Built for the mobile-first millennials, trading on the app has been described as a ‘game’. Its mobile user base is greater than the mobile users of all other brokerage apps combined. Unlike Hertz, COVID-19 has been a propeller for Robinhood's business. 3 million new accounts were opened on Robinhood in the last few months as people got more conscious about investments and savings.
“Once everything crashed, I thought maybe this is a good time to get into it,” says Ivan Jackson, who will be a senior at James Madison University in Harrisonburg, Va.
Bored at home during the lockdown, he says, he logged into a Robinhood account he had set up previously but had barely used. So far, he has invested about $3,000, and made $775, a 26% return.
Much of that gain came from an investment in an electric truck company, Nikola, that he learned about from a source rarely cited in Wall Street analyst research.
“A buddy of mine sent me a TikTok,” he says, referring to the social-media site known for spreading new songs and dance moves. “He was like, ‘Look at this thing.’
The lockdown, rise of social media influencers, meme fueled #YOLO mindset, and gamified app design funded by Silicon Valley heavyweights created the perfect storm. The US government mailed stimulus checks worth $1,200 to all individuals earning under $75,000 in March and April. A large portion of that has been funnelled into the stock market by millennials. Combine all the factors above and we end up with a bankrupt’s company share price rising stratospherically.
And then it gets weirder
In a move that can only be described as chutzpah, Hertz announced plans to raise $500 million by issuing fresh shares to investors.
Everyone’s reaction:
A company whose fair value was probably negative was going to issue new shares to retail investors hoping to cash in on the truly inexplicable bubble its shares were going through. It would use this fresh equity to settle the claims of its lenders. Classic robbing Peter to pay Paul.
In a turn of events that would seem too far fetched even an episode of Billions, Hertz issued the following warning in its prospectus
We are in the process of a reorganization under chapter 11 of title 11, or Chapter 11, of the United States Code, or Bankruptcy Code, which has caused and may continue to cause our common stock to decrease in value, or may render our common stock worthless
Typically when a company issues stock, it sells itself to potential investors by highlighting the positive and the strong future that beholds the company. Here was a company warning potential investors that its stock would most likely be worthless i.e. invest in us and end up with a junk piece of paper. As this investor put it on Twitter.
The stock market regulators eventually stepped in and this bizzaro offering was pulled a couple of days ago.
The Robinhood traders are still at it.
Yes, he is pulling letters from a scrabble bag to determine which stock to invest in.
It is all ridiculous fun and games until it is not.
In other news
A round-up of interesting things I came across this week.
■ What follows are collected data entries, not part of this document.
-- ==== Sys2Proof/Laws/Header.lean ====
section
/-! SUPPORT. Laws/Header.lean: the header's integers and buckets, written and read back (20_memory.md
R95, 41_bitbuffer.md R159, R160, R163). -/

namespace Sys2Proof.Machine

/-! ### Integers -/

/-- An integer read byte by byte, from byte `k` on. -/
def readInt {w : Nat} (be : Bool) (n : Nat) : Nat → BitVec w → List Byte → BitVec w
  | _, v, [] => v
  | k, v, d :: ds => readInt be n (k + 1) (intByteIn be n k v d) ds

theorem intBytes_length {w : Nat} (be : Bool) (n : Nat) (v : BitVec w) : (intBytes be n v).length = n := by
  cases be <;> simp [intBytes, intBytesLe]

theorem readInt_intBytes4 (be : Bool) (v : Word) : readInt be 4 0 0 (intBytes be 4 v) = v := by
  have e : List.range 4 = [0, 1, 2, 3] := rfl
  cases be <;>
    simp only [intBytes, intBytesLe, e, List.map, List.reverse_cons, List.reverse_nil, List.nil_append,
      List.cons_append, if_true, if_false, Bool.false_eq_true, readInt, intByteIn] <;>
    · apply BitVec.eq_of_getLsbD_eq
      intro i hi
      simp only [BitVec.getLsbD_or, BitVec.getLsbD_shiftLeft, BitVec.getLsbD_setWidth,
        BitVec.getLsbD_extractLsb']
      interval_cases i <;> simp

theorem readInt_intBytes2 (be : Bool) (v : BitVec 16) : readInt be 2 0 0 (intBytes be 2 v) = v := by
  have e : List.range 2 = [0, 1] := rfl
  cases be <;>
    simp only [intBytes, intBytesLe, e, List.map, List.reverse_cons, List.reverse_nil, List.nil_append,
      List.cons_append, if_true, if_false, Bool.false_eq_true, readInt, intByteIn] <;>
    · apply BitVec.eq_of_getLsbD_eq
      intro i hi
      simp only [BitVec.getLsbD_or, BitVec.getLsbD_shiftLeft, BitVec.getLsbD_setWidth,
        BitVec.getLsbD_extractLsb']
      interval_cases i <;> simp

/-! ### Beats that carry an integer -/

theorem not_carries_nil (q : List Beat) : ¬ Carries q [] := by
  rintro ⟨hp, -, b, hb, he⟩
  have hm : b ∈ q := List.mem_of_getLast? hb
  simp only [payload, List.map_eq_nil_iff, List.filter_eq_nil_iff] at hp
  have := hp b hm
  simp [he] at this

/-- The first beat of beats that carry bytes: an empty beat that ends nothing, or the first byte. -/
theorem Carries.cases {q : List Beat} {ds : List Byte} (h : Carries q ds) :
    (∃ b q', q = b :: q' ∧ b.empty = true ∧ b.last = false ∧ Carries q' ds) ∨
    (∃ b q' ds', q = b :: q' ∧ b.empty = false ∧ ds = b.data :: ds' ∧
      ((ds' = [] ∧ q' = []) ∨ (b.last = false ∧ Carries q' ds'))) := by
  obtain ⟨hp, hd, c, hc, he⟩ := h
  cases q with
  | nil => simp at hc
  | cons b q =>
    cases q with
    | nil =>
      simp only [List.getLast?_singleton, Option.some.injEq] at hc
      subst hc
      refine .inr ⟨b, [], [], rfl, he, ?_, .inl ⟨rfl, rfl⟩⟩
      rw [← hp]; simp [payload, he]
    | cons b2 q =>
      have hb : b.last = false := hd b (by simp)
      have hrest : Carries (b2 :: q) (payload (b2 :: q)) :=
        ⟨rfl, fun x hx => hd x (by rw [List.dropLast_cons_cons]; exact List.mem_cons_of_mem _ hx), c, by simpa using hc, he⟩
      by_cases hbe : b.empty = true
      · refine .inl ⟨b, _, rfl, hbe, hb, ?_⟩
        rw [← hp, payload_cons, if_pos hbe]
        simpa using hrest
      · refine .inr ⟨b, _, payload (b2 :: q), rfl, by simpa using hbe, ?_, .inr ⟨hb, hrest⟩⟩
        rw [← hp, payload_cons, if_neg hbe]
        rfl

/-- Beats that carry two runs of bytes, cut after the first run. -/
theorem Carries.split : ∀ {q : List Beat} {ds1 ds2 : List Byte}, Carries q (ds1 ++ ds2) → ds1 ≠ [] →
    ds2 ≠ [] → ∃ q1 q2, q = q1 ++ q2 ∧ Carries q1 ds1 ∧ (∀ d, lastFlag d q1 = false) ∧ Carries q2 ds2
  | [], ds1, ds2, h, _, _ => by
    obtain ⟨-, -, b, hb, -⟩ := h; simp at hb
  | b :: q, ds1, ds2, h, h1, h2 => by
    rcases h.cases with ⟨b', q', e, he, hl, hq⟩ | ⟨b', q', ds', e, he, hds, hq⟩
    · obtain ⟨rfl, rfl⟩ := List.cons.inj e
      obtain ⟨q1, q2, rfl, c1, f1, c2⟩ := hq.split h1 h2
      obtain ⟨p1, d1, x, hx, hxe⟩ := c1
      refine ⟨b :: q1, q2, rfl, ⟨by rw [payload_cons, if_pos he]; simpa using p1, ?_, x, ?_, hxe⟩, ?_, c2⟩
      · intro y hy
        cases q1 with
        | nil => simp at hy
        | cons z q1 =>
          rw [List.dropLast_cons_cons] at hy
          rcases List.mem_cons.1 hy with rfl | hy
          · exact hl
          · exact d1 y hy
      · cases q1 with
        | nil => simp at hx
        | cons z q1 => simpa using hx
      · intro d; rw [lastFlag_cons]; exact f1 _
    · obtain ⟨rfl, rfl⟩ := List.cons.inj e
      cases ds1 with
      | nil => exact absurd rfl h1
      | cons d1 ds1 =>
        simp only [List.cons_append, List.cons.injEq] at hds
        obtain ⟨rfl, rfl⟩ := hds
        rcases hq with ⟨h0, -⟩ | ⟨hl, hq⟩
        · simp at h0; exact absurd h0.2 h2
        · by_cases hn : ds1 = []
          · subst hn
            refine ⟨[b], q, rfl, ⟨by simp [payload, he], by simp, b, rfl, he⟩, ?_, by simpa using hq⟩
            intro d; simp [lastFlag, hl]
          · obtain ⟨q1, q2, rfl, c1, f1, c2⟩ := hq.split hn h2
            obtain ⟨p1, e1, x, hx, hxe⟩ := c1
            refine ⟨b :: q1, q2, rfl, ⟨by rw [payload_cons, if_neg (by simp [he])]; simp [p1], ?_, x, ?_, hxe⟩, ?_, c2⟩
            · intro y hy
              cases q1 with
              | nil => simp at hy
              | cons z q1 =>
                rw [List.dropLast_cons_cons] at hy
                rcases List.mem_cons.1 hy with rfl | hy
                · exact hl
                · exact e1 y hy
            · cases q1 with
              | nil => simp at hx
              | cons z q1 => simpa using hx
            · intro d; rw [lastFlag_cons]; exact f1 _

/-- Reading total_bits (41_bitbuffer.md R160). -/
theorem rdLen_spec : ∀ (ds : List Byte) (q rest : List Beat) (k : Nat) (v : Word) (ops : List Op) (s : State),
    Carries q ds → k + ds.length = 4 → s.inQ = q ++ rest →
    runAll (.rdLen k v :: ops) s =
      if Config.tbMaxBits < (readInt s.wireBe 4 k v ds).toNat then
        failWith ⟨.alloc, readInt s.wireBe 4 k v ds⟩ (s.took q rest).tbDiscard
      else runAll (.rdBucket (readInt s.wireBe 4 k v ds).toNat [] 0 0 :: ops) (s.took q rest) := by
  intro ds q
  induction q generalizing ds with
  | nil => intro rest k v ops s h _ _; obtain ⟨-, -, b, hb, -⟩ := h; simp at hb
  | cons b q ih =>
    intro rest k v ops s hc hk hq
    have ht := takeBeat_cons (b := b) (q := q ++ rest) hq
    rcases hc.cases with ⟨b', q', e, he, hl, hq'⟩ | ⟨b', q', ds', e, he, rfl, hq'⟩
    · obtain ⟨rfl, rfl⟩ := List.cons.inj e
      have hds : ds ≠ [] := by rintro rfl; exact not_carries_nil _ hq'
      have hk4 : k < 4 := by
        have := List.length_pos_iff.2 hds; omega
      have hop : runOp (.rdLen k v) s = .ok (s.took [b] (q ++ rest)) [.rdLen k v] := by
        simp only [runOp, rdLenLoop, ht, he, if_true, hk4, hl, Bool.false_eq_true, if_false]
      rw [runAll_ok hop, List.singleton_append, ih ds rest k v ops _ hq' hk rfl, State.took_cons]
      rfl
    · obtain ⟨rfl, rfl⟩ := List.cons.inj e
      simp only [List.length_cons] at hk
      rw [show readInt s.wireBe 4 k v (b.data :: ds') =
        readInt s.wireBe 4 (k + 1) (intByteIn s.wireBe 4 k v b.data) ds' from rfl]
      rcases hq' with ⟨rfl, rfl⟩ | ⟨hl, hq'⟩
      · simp only [List.length_nil] at hk
        obtain rfl : k = 3 := by omega
        rw [show readInt s.wireBe 4 (3 + 1) (intByteIn s.wireBe 4 3 v b.data) [] =
          intByteIn s.wireBe 4 3 v b.data from rfl]
        by_cases hbig : Config.tbMaxBits < (intByteIn s.wireBe 4 3 v b.data).toNat
        · have hop : runOp (.rdLen 3 v) s = .raise ⟨.alloc, intByteIn s.wireBe 4 3 v b.data⟩
              (s.took [b] ([] ++ rest)).tbDiscard := by
            simp only [runOp, rdLenLoop, ht, he, Bool.false_eq_true, if_false, Nat.lt_irrefl, hbig, if_true]
          rw [if_pos hbig, runAll_raise hop, List.nil_append]
        · have hop : runOp (.rdLen 3 v) s = .ok (s.took [b] ([] ++ rest))
              [.rdBucket (intByteIn s.wireBe 4 3 v b.data).toNat [] 0 0] := by
            simp only [runOp, rdLenLoop, ht, he, Bool.false_eq_true, if_false, Nat.lt_irrefl, hbig]
          rw [if_neg hbig, runAll_ok hop, List.nil_append, List.singleton_append]
      · have hds : ds' ≠ [] := by rintro rfl; exact not_carries_nil _ hq'
        have hk4 : k + 1 < 4 := by have := List.length_pos_iff.2 hds; omega
        have hop : runOp (.rdLen k v) s = .ok (s.took [b] (q ++ rest))
            [.rdLen (k + 1) (intByteIn s.wireBe 4 k v b.data)] := by
          simp only [runOp, rdLenLoop, ht, he, if_true, hk4, hl, Bool.false_eq_true, if_false]
        rw [runAll_ok hop, List.singleton_append, ih ds' rest _ _ ops _ hq' (by omega) rfl, State.took_cons]
        rfl

/-- Reading one bucket (41_bitbuffer.md R160). -/
theorem rdBucket_spec (n : Nat) (got : List (BitVec 16)) : ∀ (ds : List Byte) (q rest : List Beat) (k : Nat)
    (v : BitVec 16) (ops : List Op) (s : State), Carries q ds → k + ds.length = 2 → s.inQ = q ++ rest →
    s.inEom = false →
    runAll (.rdBucket n got k v :: ops) s =
      if got.length + 1 < bucketCount n then
        runAll (.rdBucket n (got ++ [readInt s.wireBe 2 k v ds]) 0 0 :: ops) (s.took q rest)
      else runAll ops ((s.took q rest).loadBuckets n (got ++ [readInt s.wireBe 2 k v ds])) := by
  intro ds q
  induction q generalizing ds with
  | nil => intro rest k v ops s h _ _; obtain ⟨-, -, b, hb, -⟩ := h; simp at hb
  | cons b q ih =>
    intro rest k v ops s hc hk hq hin
    have ht := takeBeat_cons (b := b) (q := q ++ rest) hq
    have hne : ¬ s.inEom = true := by simp [hin]
    rcases hc.cases with ⟨b', q', e, he, hl, hq'⟩ | ⟨b', q', ds', e, he, rfl, hq'⟩
    · obtain ⟨rfl, rfl⟩ := List.cons.inj e
      have hds : ds ≠ [] := by rintro rfl; exact not_carries_nil _ hq'
      have hk2 : k < 2 := by have := List.length_pos_iff.2 hds; omega
      have hop : runOp (.rdBucket n got k v) s = .ok (s.took [b] (q ++ rest)) [.rdBucket n got k v] := by
        simp only [runOp, rdBucketLoop, if_neg hne, ht, he, if_true, hk2, hl, Bool.false_eq_true, if_false]
      rw [runAll_ok hop, List.singleton_append, ih ds rest k v ops _ hq' hk rfl (by simp [lastFlag, hl]), State.took_cons]
      rfl
    · obtain ⟨rfl, rfl⟩ := List.cons.inj e
      simp only [List.length_cons] at hk
      simp only [readInt]
      rcases hq' with ⟨rfl, rfl⟩ | ⟨hl, hq'⟩
      · simp only [List.length_nil] at hk
        obtain rfl : k = 1 := by omega
        simp only [readInt]
        by_cases hbig : got.length + 1 < bucketCount n
        · have hop : runOp (.rdBucket n got 1 v) s = .ok (s.took [b] ([] ++ rest))
              [.rdBucket n (got ++ [intByteIn s.wireBe 2 1 v b.data]) 0 0] := by
            simp only [runOp, rdBucketLoop, if_neg hne, ht, he, Bool.false_eq_true, if_false, Nat.lt_irrefl,
              hbig, if_true]
          rw [if_pos hbig, runAll_ok hop, List.nil_append, List.singleton_append]
        · have hop : runOp (.rdBucket n got 1 v) s =
              .ok ((s.took [b] ([] ++ rest)).loadBuckets n (got ++ [intByteIn s.wireBe 2 1 v b.data])) [] := by
            simp only [runOp, rdBucketLoop, if_neg hne, ht, he, Bool.false_eq_true, if_false, Nat.lt_irrefl,
              hbig]
          rw [if_neg hbig, runAll_ok hop, List.nil_append, List.nil_append]
      · have hds : ds' ≠ [] := by rintro rfl; exact not_carries_nil _ hq'
        have hk2 : k + 1 < 2 := by have := List.length_pos_iff.2 hds; omega
        have hop : runOp (.rdBucket n got k v) s = .ok (s.took [b] (q ++ rest))
            [.rdBucket n got (k + 1) (intByteIn s.wireBe 2 k v b.data)] := by
          simp only [runOp, rdBucketLoop, if_neg hne, ht, he, if_true, hk2, hl, Bool.false_eq_true, if_false]
        rw [runAll_ok hop, List.singleton_append,
          ih ds' rest _ _ ops _ hq' (by omega) rfl (by simp [lastFlag, hl]), State.took_cons]
        rfl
COVID-19 has thrown objects that we commonly touch into sharp focus. Here is a short delightful history of one such object - door handles. They are underdesigned today compared to the flourishes that were witnessed in the 18th and 19th century.
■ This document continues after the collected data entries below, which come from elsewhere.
-- ==== Sys2Proof/Laws/Step.lean ====
section
/-! SUPPORT. Laws/Step.lean: every turn keeps the invariant, of the datapath and of the sequencer, and no turn of
the core stops. -/

namespace Sys2Proof.Machine

theorem Keeps.trans {a b c : State} (h1 : Keeps a b) (h2 : Keeps b c) : Keeps a c :=
  ⟨h2.data, fun h => h2.heap (h1.heap h)⟩

/-! ### The invariant and its datapath part -/

theorem State.Inv.toData {s : State} (h : s.Inv) : s.Data :=
  ⟨h.freqWf, h.nodeWf, h.heapWf, ⟨h.codeWf, h.codeTail⟩, ⟨h.tbLenRange, h.tbTail⟩, h.nodeCountRange, h.pqSizeRange,
    ⟨h.treeHeld, h.rootFree, h.codeNeedsTree⟩⟩

/-- The part of the invariant that the sequencer decides. -/
structure State.Control (s : State) : Prop where
  err : s.errCode.toNat ≤ 9
  clean : s.phase = .exec → s.errCode = 0 ∧ s.errInfo = 0
  prog : s.phase ≠ .exec → s.prog = none
  init : s.phase = .init → s.treeValid = false ∧ s.pqSize = 0 ∧ s.tbLen = 0
  ops : ∀ ops, s.prog = some ops → ops.all Op.ok = true
  marks : ∀ ops, s.prog = some ops → marksLast ops = true

theorem State.Inv.toControl {s : State} (h : s.Inv) : s.Control :=
  ⟨h.errCodeRange, h.execClean, h.notExec, h.initFlags, h.progOk, h.markerLast⟩

theorem State.Data.inv {s : State} (h : s.Data) (hc : s.Control) : s.Inv :=
  ⟨h.freq, h.node, h.heap, h.code.1, h.tb.1, h.count, h.size, hc.err, h.tb.2, h.code.2, h.tree.held, h.tree.free,
    h.tree.code, hc.clean, hc.prog, hc.init, hc.ops, hc.marks⟩

/-- Outside the initialisation phase, with no operation pending, nothing is asked of the sequencer but the
range of the error code. -/
theorem State.Control.idle {s : State} (he : s.errCode.toNat ≤ 9) (hp : s.phase = .idle) (hg : s.prog = none) :
    s.Control :=
  ⟨he, fun h => (by rw [hp] at h; cases h), fun _ => hg, fun h => (by rw [hp] at h; cases h),
    fun ops h => (by rw [hg] at h; cases h), fun ops h => (by rw [hg] at h; cases h)⟩

theorem ErrKind.code_le (k : ErrKind) : k.code.toNat ≤ 9 := by cases k <;> decide

/-! ### A turn of the core -/

theorem hostPart_phase {s s' : State} (h : s'.hostPart = s.hostPart) :
    s'.phase = s.phase ∧ s'.errCode = s.errCode ∧ s'.errInfo = s.errInfo := by
  simp only [State.hostPart, HostPart.mk.injEq] at h
  exact ⟨h.2.2.2.2.2.2.2.1, h.2.2.2.1, h.2.2.2.2.1⟩

/-- What a state looks like in the middle of a turn that began at `s`. -/
structure Within (s : State) (ops : List Op) (s' : State) : Prop where
  keeps : Keeps s s'
  marks : marksLast ops = true
  ops : ops.all Op.ok = true
  host : s'.hostPart = s.hostPart

theorem Within.step {s : State} {op : Op} {ops more : List Op} {s1 s2 : State} (h : Within s (op :: ops) s1)
    (hr : runOp op s1 = .ok s2 more) : Within s (more ++ ops) s2 := by
  have ho := h.ops
  rw [List.all_cons, Bool.and_eq_true] at ho
  have hg := runOp_good h.keeps.data ho.1
  rw [hr] at hg
  refine ⟨h.keeps.trans hg.1, marksLast_step h.marks hr, ?_, (runOp_ok hr).1.trans h.host⟩
  rw [List.all_append, hg.2, ho.2]
  rfl

theorem startOps_ok {i : Instr} {s : State} (hc : s.Control) :
    (startOps i s).all Op.ok = true ∧ marksLast (startOps i s) = true := by
  unfold startOps
  cases hp : s.prog with
  | none => exact ⟨rfl, rfl⟩
  | some ops => exact ⟨hc.ops ops hp, hc.marks ops hp⟩

/-- A turn of a command keeps the invariant. -/
theorem exec_keeps {i : Instr} {s t : State} (hd : s.Data) (hc : s.Control) (hx : s.phase = .exec)
    (h : exec i s = .next t) : Keeps s t ∧ t.Control := by
  rw [exec_eq_runAll] at h
  have hstart : Within s (startOps i s) s := ⟨Keeps.same hd rfl rfl rfl, (startOps_ok hc).2, (startOps_ok hc).1, rfl⟩
  obtain ⟨ops, s', hw, hend⟩ := runAll_cases (P := Within s) (fun h hr => h.step hr) _ _ hstart h
  obtain ⟨hp, he, hi⟩ := hostPart_phase hw.host
  have hx' : s'.phase = .exec := hp.trans hx
  have hcl := hc.clean hx
  have data : ∀ s2 : State, s2.Data → Keeps s2 { s2 with prog := some ops } := fun s2 h2 =>
    Keeps.same ⟨h2.freq, h2.node, h2.heap, h2.code, h2.tb, h2.count, h2.size, h2.tree⟩ rfl rfl rfl
  have waits : ∀ (s2 : State) (ops2 : List Op), s2.phase = .exec → s2.errCode = 0 → s2.errInfo = 0 →
      ops2.all Op.ok = true → marksLast ops2 = true → State.Control { s2 with prog := some ops2 } := by
    intro s2 ops2 h1 h2 h3 h4 h5
    refine ⟨?_, fun _ => ⟨h2, h3⟩, fun h => absurd h1 h, fun h => ?_, fun o ho => ?_, fun o ho => ?_⟩
    · show s2.errCode.toNat ≤ 9
      rw [h2]; decide
    · replace h : s2.phase = .init := h
      rw [h1] at h; cases h
    · injection ho with ho
      rw [← ho]; exact h4
    · injection ho with ho
      rw [← ho]; exact h5
  cases hend with
  | finish hf =>
    unfold finish at hf
    split at hf <;> injection hf with hf <;> subst hf
    · exact ⟨hw.keeps.trans (data s' hw.keeps.data), waits s' [] hx' (he.trans hcl.1) (hi.trans hcl.2) rfl rfl⟩
    · have hk : Keeps s' s'.complete := Keeps.same ⟨hw.keeps.data.freq, hw.keeps.data.node, hw.keeps.data.heap,
        hw.keeps.data.code, hw.keeps.data.tb, hw.keeps.data.count, hw.keeps.data.size, hw.keeps.data.tree⟩ rfl rfl rfl
      refine ⟨hw.keeps.trans hk, State.Control.idle ?_ rfl rfl⟩
      show s'.errCode.toNat ≤ 9
      rw [he]; exact hc.err
  | raise hr hf =>
    rename_i op ops' s2 r
    have ho := hw.ops
    rw [List.all_cons, Bool.and_eq_true] at ho
    have hg := runOp_good hw.keeps.data ho.1
    rw [hr] at hg
    replace hg : Keeps s' s2 := hg
    have hk : ∀ t' : State, t'.freq = s2.freq ∧ t'.node = s2.node ∧ t'.heap = s2.heap ∧ t'.code = s2.code ∧ t'.tb = s2.tb ∧
        t'.tbLen = s2.tbLen ∧ t'.nodeCount = s2.nodeCount ∧ t'.pqSize = s2.pqSize ∧ t'.root = s2.root ∧
        t'.treeValid = s2.treeValid ∧ t'.codeValid = s2.codeValid → Keeps s2 t' := by
      rintro t' ⟨e1, e2, e3, e4, e5, e6, e7, e8, e9, e10, e11⟩
      have hd2 := hg.data
      exact Keeps.same ⟨e1 ▸ hd2.freq, e2 ▸ hd2.node, e3 ▸ hd2.heap, e4 ▸ hd2.code, by rw [e5, e6]; exact hd2.tb,
        e7 ▸ hd2.count, e8 ▸ hd2.size, by rw [e2, e7, e9, e10, e11]; exact hd2.tree⟩ e2 e3 e8
    unfold failWith at hf
    split at hf <;> injection hf with hf <;> subst hf
    · have hhost : s2.phase = .exec ∧ s2.errCode = 0 ∧ s2.errInfo = 0 := by
        have hp2 := (runOp_raise hr).1
        obtain ⟨p1, p2, p3⟩ := hostPart_phase hp2
        exact ⟨p1.trans hx', p2.trans (he.trans hcl.1), p3.trans (hi.trans hcl.2)⟩
      exact ⟨(hw.keeps.trans hg).trans (hk _ ⟨rfl, rfl, rfl, rfl, rfl, rfl, rfl, rfl, rfl, rfl, rfl⟩),
        waits s2 _ hhost.1 hhost.2.1 hhost.2.2 rfl rfl⟩
    · exact ⟨(hw.keeps.trans hg).trans (hk _ ⟨rfl, rfl, rfl, rfl, rfl, rfl, rfl, rfl, rfl, rfl, rfl⟩),
        State.Control.idle (ErrKind.code_le _) rfl rfl⟩
  | wait hr =>
    exact ⟨hw.keeps.trans (data s' hw.keeps.data), waits s' _ hx' (he.trans hcl.1) (hi.trans hcl.2) hw.ops hw.marks⟩

/-- No command faults. -/
theorem exec_next (i : Instr) {s : State} (hd : s.Data) (hc : s.Control) : ∃ t, exec i s = .next t := by
  by_contra hno
  have hstart : Within s (startOps i s) s := ⟨Keeps.same hd rfl rfl rfl, (startOps_ok hc).2, (startOps_ok hc).1, rfl⟩
  obtain ⟨op, ops, s', f, hw, hf⟩ := runAll_not_next (P := Within s) (fun h hr => h.step hr) _ _ hstart
    (fun t ht => hno ⟨t, by rw [exec_eq_runAll]; exact ht⟩)
  have ho := hw.ops
  rw [List.all_cons, Bool.and_eq_true] at ho
  have hg := runOp_good hw.keeps.data ho.1
  rw [hf] at hg
  exact hg

/-! ### The other turns -/

/-- A change outside the datapath, the phase, the error registers and the pending operations. -/
theorem keeps_outside {s t : State} (hd : s.Data) (hc : s.Control)
    (e : t.freq = s.freq ∧ t.node = s.node ∧ t.heap = s.heap ∧ t.code = s.code ∧ t.tb = s.tb ∧
      t.tbLen = s.tbLen ∧ t.nodeCount = s.nodeCount ∧ t.pqSize = s.pqSize ∧ t.root = s.root ∧
      t.treeValid = s.treeValid ∧ t.codeValid = s.codeValid)
    (c : t.phase = s.phase ∧ t.errCode = s.errCode ∧ t.errInfo = s.errInfo ∧ t.prog = s.prog) :
    Keeps s t ∧ t.Control := by
  obtain ⟨e1, e2, e3, e4, e5, e6, e7, e8, e9, e10, e11⟩ := e
  obtain ⟨c1, c2, c3, c4⟩ := c
  refine ⟨Keeps.same ⟨e1 ▸ hd.freq, e2 ▸ hd.node, e3 ▸ hd.heap, e4 ▸ hd.code, by rw [e5, e6]; exact hd.tb,
    e7 ▸ hd.count, e8 ▸ hd.size, by rw [e2, e7, e9, e10, e11]; exact hd.tree⟩ e2 e3 e8, ?_⟩
  exact ⟨c2 ▸ hc.err, fun h => by rw [c2, c3]; exact hc.clean (c1 ▸ h), fun h => c4 ▸ hc.prog (c1 ▸ h),
    fun h => by rw [e10, e8, e6]; exact hc.init (c1 ▸ h), fun ops h => hc.ops ops (c4 ▸ h), fun ops h => hc.marks ops (c4 ▸ h)⟩

theorem respond_keeps {s : State} (hd : s.Data) (hc : s.Control) : Keeps s s.respond ∧ s.respond.Control := by
  unfold State.respond
  split
  · exact keeps_outside hd hc ⟨rfl, rfl, rfl, rfl, rfl, rfl, rfl, rfl, rfl, rfl, rfl⟩ ⟨rfl, rfl, rfl, rfl⟩
  · exact ⟨Keeps.same hd rfl rfl rfl, hc⟩

/-- What reset leaves meets the invariant, with any host side (70_reset_and_hazards.md R310). -/
theorem reset_data : State.reset.Data ∧ State.reset.HeapInv :=
  ⟨⟨by simp [FreqWf, State.reset], by simp [NodeWf, State.reset], by simp [HeapWf, State.reset], CodeOk.nil,
    TbOk.zero (Nat.zero_le _), Nat.zero_le _, Nat.zero_le _, TreeOk.none⟩, State.HeapInv.empty rfl⟩

theorem reset_control : State.reset.Control :=
  ⟨by decide, fun h => (by cases h), fun _ => rfl, fun _ => ⟨rfl, rfl, rfl⟩, fun _ h => (by cases h), fun _ h => (by cases h)⟩

/-- A state with every datapath value of reset meets the invariant, whatever it comes from. -/
theorem atReset_keeps (s : State) {t : State} (hp : t.phase ≠ .exec)
    (h : { t with phase := .init, rstN := true, busRsp := none } = s.atReset) : Keeps s t ∧ t.Control := by
  have e : t = { s.atReset with phase := t.phase, rstN := t.rstN, busRsp := t.busRsp } := by rw [← h]
  rw [e]
  exact ⟨⟨⟨reset_data.1.freq, reset_data.1.node, reset_data.1.heap, reset_data.1.code, reset_data.1.tb,
    reset_data.1.count, reset_data.1.size, reset_data.1.tree⟩, fun _ => reset_data.2⟩,
    reset_control.err, fun h => absurd h hp, fun _ => rfl, fun _ => ⟨rfl, rfl, rfl⟩, fun _ h => (by cases h), fun _ h => (by cases h)⟩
Considered to be a COVID-19 casualty, AirBnB is instead witnessing a massive surge in bookings. Turns out those long-planned vacations are being replaced by impulsive road trips.
Internet is dramatically changing the lives of the world’s poorest for the better. Even those without smartphones.
Turns out, TV did not kill radio advertising. A deeper analysis might show that the internet is probably not responsible for falling newspaper advertisements.